ABSTRACT

Born in Paris on June 21, 1905, Sartre’s biological father dies 15 months later, at which point Sartre’s mother moves into her parents’ house in the Parisian suburbs. Largely homeschooled by his grandfather until the age of ten, Sartre claims to have believed that he would become famous from the age of nine—a belief that surely motivates him for much of his early life. Indeed, Sartre’s obsessive desire fuels a monomaniacal compulsion to write and, as we shall see, contributes to Sartre’s demise. While in many ways idyllic, Sartre’s early childhood is hampered by various illnesses, including an eye infection (age 3–4) that causes him to lose most of the use of his right eye for the rest of his life. In 1915, Sartre enrolls in Lycée Henri-IV, widely regarded as one of the most prestigious prep schools in the French public-school system, where Sartre meets his best childhood friend Paul Nizan. Sartre’s mother remarries in 1917 and the family moves out of Paris to La Rochelle, where Sartre attends a local lycée of considerably lower quality.
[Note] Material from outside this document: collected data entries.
-- ==== Sys2Proof/Laws/KeepsQueues.lean ====
section
/-! SUPPORT. What the operations of Machine/Queues.lean keep (`Keeps`, Laws/Keeps.lean). -/

namespace Sys2Proof.Machine

theorem State.setQreg_keeps {x : State} {a0} {a1} {a2} {a3} (k0 : Keeps x a0) : Keeps x (State.setQreg a0 a1 a2 a3)
    := by
  unfold State.setQreg
  exact State.setReg_keeps k0

theorem State.setQst_keeps {x : State} {a0} {a1} {a2} (k0 : Keeps x a0) : Keeps x (State.setQst a0 a1 a2) := by
  unfold State.setQst
  exact Keeps.upd k0 rfl rfl rfl rfl

theorem State.haltQueue_keeps {x : State} {a0} {a1} (k0 : Keeps x a0) : Keeps x (State.haltQueue a0 a1) := by
  unfold State.haltQueue
  extract_lets l0 l1
  clear_value l0
  have h2 : Keeps x l1 := by
    unfold l1
    exact State.setQst_keeps k0
  clear_value l1
  exact State.err_keeps (State.count_keeps h2)

theorem State.setSqp_keeps {x : State} {a0} {a1} {a2} (k0 : Keeps x a0) : Keeps x (State.setSqp a0 a1 a2) := by
  unfold State.setSqp
  extract_lets l0
  clear_value l0
  exact Keeps.upd k0 rfl rfl rfl rfl

theorem State.takeHead_keeps {x : State} {a0} {a1} {a2} (k0 : Keeps x a0) : Keeps x (State.takeHead a0 a1 a2).1 := by
  unfold State.takeHead
  extract_lets l0 l1 l2 l3 l4 l5
  clear_value l0 l1 l2 l3
  have h6 : Keeps x l4 := by
    unfold l4
    exact State.setQreg_keeps k0
  clear_value l4
  have h7 : Keeps x l5 := by
    unfold l5
    exact State.setQst_keeps h6
  clear_value l5
  exact Keeps.upd h7 rfl rfl rfl rfl

theorem State.takeTurn_keeps {x : State} {a0} {a1} (k0 : Keeps x a0) : Keeps x (State.takeTurn a0 a1) := by
  unfold State.takeTurn
  exact Keeps.upd k0 rfl rfl rfl rfl

theorem State.addCmd_keeps {x : State} {a0} {a1} (k0 : Keeps x a0) : Keeps x (State.addCmd a0 a1) := by
  unfold State.addCmd
  exact Keeps.upd k0 rfl rfl rfl rfl

theorem State.refusal_keeps {x : State} {a0} {a1} {a2} (k0 : Keeps x a0) : Keeps x (State.refusal a0 a1 a2) := by
  unfold State.refusal
  extract_lets l0
  clear_value l0
  split
  · exact State.count_keeps k0
  · exact State.count_keeps k0
  · exact State.err_keeps k0
  · exact k0

theorem State.start_keeps {x : State} {a0} {a1} {a2} {a3} {a4} (k0 : Keeps x a0)
    (k3 : ∀ b0 b1, Keeps x b0 → Keeps x (Check.rest a3 b0 b1).1) (k4 : ∀ b0 b1, Keeps x b0 → Keeps x (a4 b0 b1)) :
    Keeps x (State.start a0 a1 a2 a3 a4) := by
  unfold State.start
  split
  · rename_i v0 v1 v2 v3
    have h4 : Keeps x ((v1, v2)).1 := by
      rw [← v3]
      exact State.takeHead_keeps (State.takeTurn_keeps k0)
    split
    · rename_i v5 v6 v7 v8
      have h9 : Keeps x ((v6, some v7)).1 := by
        rw [← v8]
        exact k3 _ _ h4
      exact State.addCmd_keeps h9
    · rename_i v10 v11 v12
      have h13 : Keeps x ((v11, none) : State × Option Status).1 := by
        rw [← v12]
        exact k3 _ _ h4
      exact k4 _ _ (State.count64_keeps h13)

theorem State.beginWork_keeps {x : State} {a0} {a1} {a2} (k0 : Keeps x a0) : Keeps x (State.beginWork a0 a1 a2) := by
  unfold State.beginWork
  extract_lets l0 l1
  clear_value l0 l1
  exact Keeps.upd k0 rfl rfl rfl rfl

theorem State.command_keeps {x : State} {a0} {a1} {a2} {a3} {a4} (k0 : Keeps x a0)
    (k3 : ∀ b0 b1, Keeps x b0 → Keeps x (Check.rest a3 b0 b1).1) (k4 : ∀ b0 b1, Keeps x b0 → Keeps x (a4 b0 b1)) :
    Keeps x (State.command a0 a1 a2 a3 a4) := by
  unfold State.command
  refine Keeps.ite ?_ k0
  split
  rename_i v0 v1 v2 v3
  have h4 : Keeps x ((v1, v2)).1 := by
    rw [← v3]
    exact State.takeHead_keeps k0
  split
  · exact State.addCmd_keeps (State.refusal_keeps h4)
  · split
    · exact State.addCmd_keeps h4
    · exact Keeps.ite (State.start_keeps (State.beginWork_keeps k0) k3 k4) k0

theorem State.intrDrop_keeps {x : State} {a0} {a1} (k0 : Keeps x a0) : Keeps x (State.intrDrop a0 a1) := by
  unfold State.intrDrop
  exact State.err_keeps (State.count_keeps k0)

theorem State.sendMsix_keeps {x : State} {a0} {a1} {a2} (k0 : Keeps x a0) : Keeps x (State.sendMsix a0 a1 a2) := by
  unfold State.sendMsix
  extract_lets l0
  clear_value l0
  exact State.emit_keeps (State.count64_keeps (State.count_keeps k0))

theorem State.raiseMsix_keeps {x : State} {a0} {a1} (k0 : Keeps x a0) : Keeps x (State.raiseMsix a0 a1) := by
  unfold State.raiseMsix
  extract_lets l0
  clear_value l0
  split
  · exact State.intrDrop_keeps k0
  · exact Keeps.ite (State.sendMsix_keeps k0) (Keeps.ite k0 (Keeps.upd k0 rfl rfl rfl rfl))

theorem State.setMsix_keeps {x : State} {a0} {a1} {a2} (k0 : Keeps x a0) : Keeps x (State.setMsix a0 a1 a2) := by
  unfold State.setMsix
  extract_lets l0 l1 l2
  clear_value l0
  have h3 : Keeps x l1 := by
    unfold l1
    exact Keeps.upd k0 rfl rfl rfl rfl
  clear_value l1 l2
  exact Keeps.ite (State.raiseMsix_keeps (Keeps.upd h3 rfl rfl rfl rfl)) h3

theorem State.hostAnswer_keeps {x : State} {a0} {a1} {a2} {a3} (k0 : Keeps x a0) : Keeps x (State.hostAnswer a0 a1
    a2 a3) := by
  unfold State.hostAnswer
  exact State.emit_keeps (State.count64_keeps k0)

theorem State.aerLog_keeps {x : State} {a0} {a1} {a2} (k0 : Keeps x a0) : Keeps x (State.aerLog a0 a1 a2) := by
  unfold State.aerLog
  exact State.err_keeps k0

theorem State.hostLost_keeps {x : State} {a0} {a1} {a2} {a3} (k0 : Keeps x a0) : Keeps x (State.hostLost a0 a1 a2
    a3) := by
  unfold State.hostLost
  extract_lets l0
  have h1 : Keeps x l0 := by
    unfold l0
    exact State.err_keeps (State.count_keeps (Keeps.ite k0 (State.aerLog_keeps k0)))
  clear_value l0
  exact Keeps.ite h1 (State.hostAnswer_keeps h1)

theorem State.hostMiss_keeps {x : State} {a0} {a1} {a2} {a3} {a4} (k0 : Keeps x a0) : Keeps x (State.hostMiss a0 a1
    a2 a3 a4) := by
  unfold State.hostMiss
  extract_lets l0
  have h1 : Keeps x l0 := by
    unfold l0
    exact State.err_keeps (State.count_keeps (State.aerLog_keeps k0))
  clear_value l0
  exact Keeps.ite h1 (State.hostAnswer_keeps h1)

theorem State.hostGone_keeps {x : State} {a0} {a1} (k0 : Keeps x a0) : Keeps x (State.hostGone a0 a1) := by
  unfold State.hostGone
  extract_lets l0 l1 l2 l3 l4
  clear_value l0 l1 l2
  have h5 : Keeps x l3 := by
    unfold l3
    exact Keeps.upd k0 rfl rfl rfl rfl
  clear_value l3
  have h6 : Keeps x l4 := by
    unfold l4
    refine Keeps.foldl (p := fun r => r) ?_ (fun b7 a8 h9 => ?_)
    · exact h5
    · exact State.hostLost_keeps h9
  clear_value l4
  refine Keeps.foldl (p := fun r => r) ?_ (fun b10 a11 h12 => ?_)
  · exact h6
  · exact State.hostLost_keeps h12

theorem State.hostHold_keeps {x : State} {a0} {a1} (k0 : Keeps x a0) : Keeps x (State.hostHold a0 a1) := by
  unfold State.hostHold
  extract_lets l0
  clear_value l0
  exact State.countFree_keeps (Keeps.upd k0 rfl rfl rfl rfl)

theorem State.sendIntr_keeps {x : State} {a0} {a1} (k0 : Keeps x a0) : Keeps x (State.sendIntr a0 a1) := by
  unfold State.sendIntr
  extract_lets l0 l1
  clear_value l0 l1
  exact Keeps.ite (State.intrDrop_keeps k0) (Keeps.ite (State.raiseMsix_keeps k0) (State.send_keeps k0))

theorem State.countDone_keeps {x : State} {a0} {a1} (k0 : Keeps x a0) : Keeps x (State.countDone a0 a1) := by
  unfold State.countDone
  split
  · exact k0
  · extract_lets l7
    have h8 : Keeps x l7 := by
      unfold l7
      split
      · exact State.count_keeps k0
      · exact k0
    clear_value l7
    exact Keeps.ite (State.err_keeps h8) h8

theorem State.setCqreg_keeps {x : State} {a0} {a1} {a2} {a3} {a4} (k0 : Keeps x a0) : Keeps x (State.setCqreg a0 a1
    a2 a3 a4) := by
  unfold State.setCqreg
  exact State.setReg_keeps k0

theorem State.writeRecord_keeps {x : State} {a0} {a1} (k0 : Keeps x a0) : Keeps x (State.writeRecord a0 a1) := by
  unfold State.writeRecord
  extract_lets l0 l1 l2 l3 l4 l5 l6 l7 l8 l9 l10 l11
  clear_value l0 l1 l2 l3 l4 l5 l6 l7 l8 l9
  have h12 : Keeps x l10 := by
    unfold l10
    exact State.memWrite_keeps k0
  clear_value l10
  have h13 : Keeps x l11 := by
    unfold l11
    exact State.setCqreg_keeps h12
  clear_value l11
  exact Keeps.ite (State.err_keeps (State.count_keeps k0)) (Keeps.ite (State.err_keeps (State.count_keeps k0))
      (Keeps.ite (State.sendIntr_keeps h13) h13))

theorem State.missAlarm_keeps {x : State} {a0} {a1} (k0 : Keeps x a0) : Keeps x (State.missAlarm a0 a1) := by
  unfold State.missAlarm
  split
  · exact k0
  · extract_lets l5
    clear_value l5
    exact Keeps.ite (State.err_keeps k0) k0

theorem State.complete_keeps {x : State} {a0} {a1} (k0 : Keeps x a0) : Keeps x (State.complete a0 a1) := by
  unfold State.complete
  extract_lets l0 l1 l2 l3 l4 l5 l6 l7 l8 l9 l10 l11
  clear_value l0 l1 l2
  have h12 : Keeps x l3 := by
    unfold l3
    exact Keeps.upd k0 rfl rfl rfl rfl
  clear_value l3
  have h13 : Keeps x l4 := by
    unfold l4
    exact State.countDone_keeps h12
  clear_value l4
  have h14 : Keeps x l5 := by
    unfold l5
    refine Keeps.foldl (p := fun r => r) ?_ (fun b15 a16 h17 => ?_)
    · exact h13
    · exact State.setReg_keeps h17
  clear_value l5
  have h18 : Keeps x l6 := by
    unfold l6
    exact State.missAlarm_keeps h14
  clear_value l6
  have h19 : Keeps x l7 := by
    unfold l7
    exact Keeps.ite (State.writeRecord_keeps h18) h18
  clear_value l7
  have h20 : Keeps x l8 := by
    unfold l8
    exact Keeps.ite (State.headerBump_keeps h19) h19
  clear_value l8
  have h21 : Keeps x l9 := by
    unfold l9
    exact State.count64_keeps h20
  clear_value l9
  have h22 : Keeps x l10 := by
    unfold l10
    exact Keeps.ite (State.count_keeps h21) h21
  clear_value l10
  have h23 : Keeps x l11 := by
    unfold l11
    exact State.ungate_keeps h22
  clear_value l11
  exact Keeps.ite (State.haltQueue_keeps h23) h23

theorem State.wakeSquare_keeps {x : State} {a0} {a1} (k0 : Keeps x a0) : Keeps x (State.wakeSquare a0 a1) := by
  unfold State.wakeSquare
  extract_lets l0
  clear_value l0
  split
  · exact State.setSqp_keeps k0
  · exact State.setSqp_keeps k0
  · exact k0

theorem State.doorbell_keeps {x : State} {a0} {a1} {a2} (k0 : Keeps x a0) : Keeps x (State.doorbell a0 a1 a2) := by
  unfold State.doorbell
  extract_lets l0 l1 l2
  clear_value l0 l1
  have h3 : Keeps x l2 := by
    unfold l2
    exact State.setQreg_keeps k0
  clear_value l2
  refine Keeps.ite ?_ ?_
  · split
    · exact State.wakeSquare_keeps h3
    · exact State.wakeSquare_keeps h3
    · exact h3
  · exact State.err_keeps (State.count_keeps k0)

end Sys2Proof.Machine
end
Sartre describes the next four years as the worst of his life due to a complicated relationship with his stepfather (who pressured him away from literature toward math and science), combined with constant bullying at school. Sartre later interprets the bullying as class violence—which was not confined to the schoolyard itself and was spilled over into the streets, into skirmishes between working-class kids and those from the old aristocracy. This early experience of violence clearly left an important mark on Sartre (given his abiding interesting in insurrectionary violence from the late 1940s onwards). For fear of bad influence, Sartre’s parents move back to Paris and Sartre reunites with Nizan at Lycée Henri-IV. Sartre remains at Henri-IV until 1922, with the last two years spent taking classes (informally known as hypokhâgne and khâgne) specially designed to prepare students for the grueling and extremely competitive entrance exam to l’École normale supérieure (ENS). At that time, the ENS was the most prestigious of the Grandes Ecoles that not only trained many of France’s greatest intellectuals but also groomed future political elites.